HOW TO COMPLETE THIS TASK — The span to repeat in the listing below runs from the line containing "def discardAll (p" to the line containing "else if commit", inclusive. Repeat it exactly, and only it.
### SUPPLIED RECORDS
-- ==== Sys2Proof/Machine/Epochs.lean ====
section
/-! DEFINITION. Proof epochs (14): opening, committing and discarding, the installation of versions, the outcomes of
job-wide epochs and the class of an epoch that a packet carries. -/

namespace Sys2Proof.Machine

/-! ### Closing an epoch (R448 to R454) -/

/-- Every host-held line of a versioned granule is recalled before the installation (R452). -/
def recallGranule (p g : Nat) : Act := .dyn fun d =>
  Act.each (d.eng.axl.dir.filter fun x => decide (lineKey p (g * 4096) ≤ x.1) && decide (x.1 < lineKey p (g * 4096) + 64))
    fun x => snoop x.1 false

/-- Install the lines of a version that its epoch has written (R452): data move only where the committed content has changed
since it was copied, and any other granule is remapped in place (R454). -/
def installVersion (v : Version) : Act := .dyn fun d =>
  let moves := d.granBytes v.part v.gran != v.copied
  .all [recallGranule v.part v.gran,
    Act.each (upTo 64 (bit v.mask)) fun l =>
      lineWriteFrom (if jobWide v.epoch then .jobInstall moves else .localInstall moves) v.part none (v.gran * 4096 + l * 64)
        ((List.range 64).map fun i => Store.get zeroByte (l * 64 + i) v.data) (bit v.poison l) 0]

/-- The versions of an epoch go back to the pool, and the folio caches hold none of them any more (R455). -/
def dropVersions (p e : Nat) : Act := .all [
  .eng fun en => { en with dune := { en.dune with
      versions := en.dune.versions.filter fun v => !(v.part == p && v.epoch == e)
      folios := en.dune.folios.filter fun x => !(x.key / 2 ^ 34 == p && x.view == some e) } },
  .dyn fun d => Act.set (TRN_PROOF_VERSION_GRANULES p) (d.eng.dune.versions.filter fun v => v.part == p).length]

/-- Shift an outcome into the last 16, where the epoch is the latest opened (R446). -/
def noteOutcome (p e : Nat) (committed : Bool) : Act := .dyn fun d =>
  let latest := d.fld (TRN_PROOF_JOB_LATEST p)
  let back := (latest + 2 ^ 31 - e % 2 ^ 31) % 2 ^ 31
  if jobWide e && decide (1 ≤ back) && decide (back ≤ 16) && committed then
    Act.set (TRN_PROOF_JOB_OUTCOMES p) (d.fld (TRN_PROOF_JOB_OUTCOMES p) ||| 2 ^ (back - 1))
  else .skip

/-- Commit an open epoch: its slot is free, its tasks go on as ordinary tasks, and its lines are installed (R449,
R452, R454). -/
def commitEpoch (p e : Nat) : Act := .dyn fun d =>
  match d.epochSlot p e with
  | none => .skip
  | some k =>
    .all [Act.set (TRN_PROOF_SLOT_VALID p k) 0, Act.set (TRN_PROOF_SLOT_EPOCH p k) 0,
      .eng fun en => { en with
        tasks := en.tasks.map fun t => if t.part == p && t.epoch == some e then { t with epoch := none } else t
        dune := { en.dune with closing := en.dune.closing ++ [(p, e)] } },
      Act.each (d.eng.dune.versions.filter fun v => v.part == p && v.epoch == e) installVersion,
      dropVersions p e, Act.add (TRN_PROOF_COUNT_COMMITS p) 1]

/-- Discard an open epoch: its tasks stop with DEPENDENCY and its versions go (R448, R453). -/
def discardEpoch (p e : Nat) : Act := .dyn fun d =>
  match d.epochSlot p e with
  | none => .skip
  | some k =>
    .all [Act.set (TRN_PROOF_SLOT_VALID p k) 0, Act.set (TRN_PROOF_SLOT_EPOCH p k) 0,
      .eng fun en => { en with dune := { en.dune with closing := en.dune.closing ++ [(p, e)] } },
      Act.each (d.eng.tasks.filter fun t => t.part == p && t.epoch == some e) fun t => endTask t.id stDependency 0,
      dropVersions p e, Act.add (TRN_PROOF_COUNT_DISCARDS p) 1]

/-- Discard every open epoch of a partition (R463). -/
def discardAll (p : Nat) : Act := .dyn fun d =>
  Act.each ([0, 1, 2, 3].filter fun k => d.flag (TRN_PROOF_SLOT_VALID p k)) fun k =>
    discardEpoch p (d.fld (TRN_PROOF_SLOT_EPOCH p k))

/-- EPOCH_INSTALL_DONE: a commit or discard has completed at every dune base of the partition, once no line of it waits
for the host (R452, R454). -/
def actEpochInstallDone (p e : Nat) : Act := .dyn fun d =>
  if d.eng.dune.closing.contains (p, e) &&
      !(d.eng.axl.home.any fun h => h.line / 2 ^ 34 == p && h.origin.installs) then
    .eng fun en => { en with dune := { en.dune with closing := en.dune.closing.erase (p, e) } }
  else .skip

/-! ### Opening an epoch (R442, R444, R677) -/

/-- PROOF.OPEN of a local epoch: into the lowest free slot open to it, where one is free. -/
def openLocal (p e : Nat) (task : Nat) : Act := .dyn fun d =>
  let slots := if d.holdsRank p then [1, 2, 3] else [0, 1, 2, 3]
  if jobWide e then endTask task stFault fkProofRole
  else if d.epochOpen p e then .skip
  else match slots.find? fun k => !d.flag (TRN_PROOF_SLOT_VALID p k) with
    | some k => .all [Act.set (TRN_PROOF_SLOT_EPOCH p k) e, Act.set (TRN_PROOF_SLOT_VALID p k) 1]
    | none => endTask task stFault fkProofLimit

/-- Commit or discard of a local epoch by an instruction; one that is not open is counted (R441, R445). -/
def closeLocal (p e : Nat) (commit : Bool) : Act := .dyn fun d =>
  if !d.epochOpen p e then Act.add (TRN_PROOF_DROP_NOOP p) 1
  else if commit then commitEpoch p e else discardEpoch p e

/-- A decision opens a job-wide epoch in slot 0. The first one sets LATEST and clears OUTCOMES; a later one shifts the
outcomes by the numbers passed over (R442, R446, R677). -/
def openJob (p e : Nat) : Act := .dyn fun d =>
  if !jobWide e then .skip
  else
    let latest := d.fld (TRN_PROOF_JOB_LATEST p)
    let n := e % 2 ^ 31
    let first := !d.eng.proof.jobOpened.contains p
    let ahead := (n + 2 ^ 31 - latest) % 2 ^ 31
    .all [
      Act.when (d.flag (TRN_PROOF_SLOT_VALID p 0) && d.fld (TRN_PROOF_SLOT_EPOCH p 0) != e)
        (discardEpoch p (d.fld (TRN_PROOF_SLOT_EPOCH p 0))),
      Act.set (TRN_PROOF_JOB_OUTCOMES p)
        (if first then 0 else if 16 < ahead then 0 else d.fld (TRN_PROOF_JOB_OUTCOMES p) * 2 ^ ahead),
      Act.set (TRN_PROOF_JOB_LATEST p) n,
      Act.set (TRN_PROOF_SLOT_EPOCH p 0) e, Act.set (TRN_PROOF_SLOT_VALID p 0) 1,
      .eng fun en => { en with proof := { en.proof with jobOpened := p :: en.proof.jobOpened.filter (· != p) } },
      .dyn fun d => Act.each ((d.eng.rings.map fun kv => kv.1).filter fun q => d.queuePart q == some p) fun q =>
        match (d.ring q).desc with
        | some b => Act.when (dProof b && dEpoch b == e && (d.ring q).wait == 1) (Act.set (QUE_STATUS_BLOCKED q) 0)
        | none => .skip]

/-- After a TRAINING record takes effect no job-wide epoch counts as opened yet (R677). -/
def forgetJob (p : Nat) : Act :=
  .eng fun en => { en with proof := { en.proof with jobOpened := en.proof.jobOpened.filter (· != p) } }

/-! ### Packets (R462) -/

/-- The class of an epoch that a packet carries: 0 committed memory, 1 joins the version, 2 held, 3 discarded,
4 a local value, refused. -/
def Dev.epochClass (d : Dev) (p e : Nat) : Nat :=
  if e = 0 then 0
  else if !jobWide e then 4
  else if d.epochOpen p e then 1
  else
    let latest := d.fld (TRN_PROOF_JOB_LATEST p)
    let ahead := (e % 2 ^ 31 + 2 ^ 31 - latest) % 2 ^ 31
    let back := (latest + 2 ^ 31 - e % 2 ^ 31) % 2 ^ 31
    if !d.eng.proof.jobOpened.contains p || (decide (1 ≤ ahead) && decide (ahead ≤ 2 ^ 30)) then 2
    else if decide (1 ≤ back) && decide (back ≤ 16) && bit (d.fld (TRN_PROOF_JOB_OUTCOMES p)) (back - 1) then 0
    else 3

end Sys2Proof.Machine
end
######
RESPONSE —
def discardAll (p : Nat) : Act := .dyn fun d =>
  Act.each ([0, 1, 2, 3].filter fun k => d.flag (TRN_PROOF_SLOT_VALID p k)) fun k =>
    discardEpoch p (d.fld (TRN_PROOF_SLOT_EPOCH p k))

/-- EPOCH_INSTALL_DONE: a commit or discard has completed at every dune base of the partition, once no line of it waits
for the host (R452, R454). -/
def actEpochInstallDone (p e : Nat) : Act := .dyn fun d =>
  if d.eng.dune.closing.contains (p, e) &&
      !(d.eng.axl.home.any fun h => h.line / 2 ^ 34 == p && h.origin.installs) then
    .eng fun en => { en with dune := { en.dune with closing := en.dune.closing.erase (p, e) } }
  else .skip

/-! ### Opening an epoch (R442, R444, R677) -/

/-- PROOF.OPEN of a local epoch: into the lowest free slot open to it, where one is free. -/
def openLocal (p e : Nat) (task : Nat) : Act := .dyn fun d =>
  let slots := if d.holdsRank p then [1, 2, 3] else [0, 1, 2, 3]
  if jobWide e then endTask task stFault fkProofRole
  else if d.epochOpen p e then .skip
  else match slots.find? fun k => !d.flag (TRN_PROOF_SLOT_VALID p k) with
    | some k => .all [Act.set (TRN_PROOF_SLOT_EPOCH p k) e, Act.set (TRN_PROOF_SLOT_VALID p k) 1]
    | none => endTask task stFault fkProofLimit

/-- Commit or discard of a local epoch by an instruction; one that is not open is counted (R441, R445). -/
def closeLocal (p e : Nat) (commit : Bool) : Act := .dyn fun d =>
  if !d.epochOpen p e then Act.add (TRN_PROOF_DROP_NOOP p) 1
  else if commit then commitEpoch p e else discardEpoch p e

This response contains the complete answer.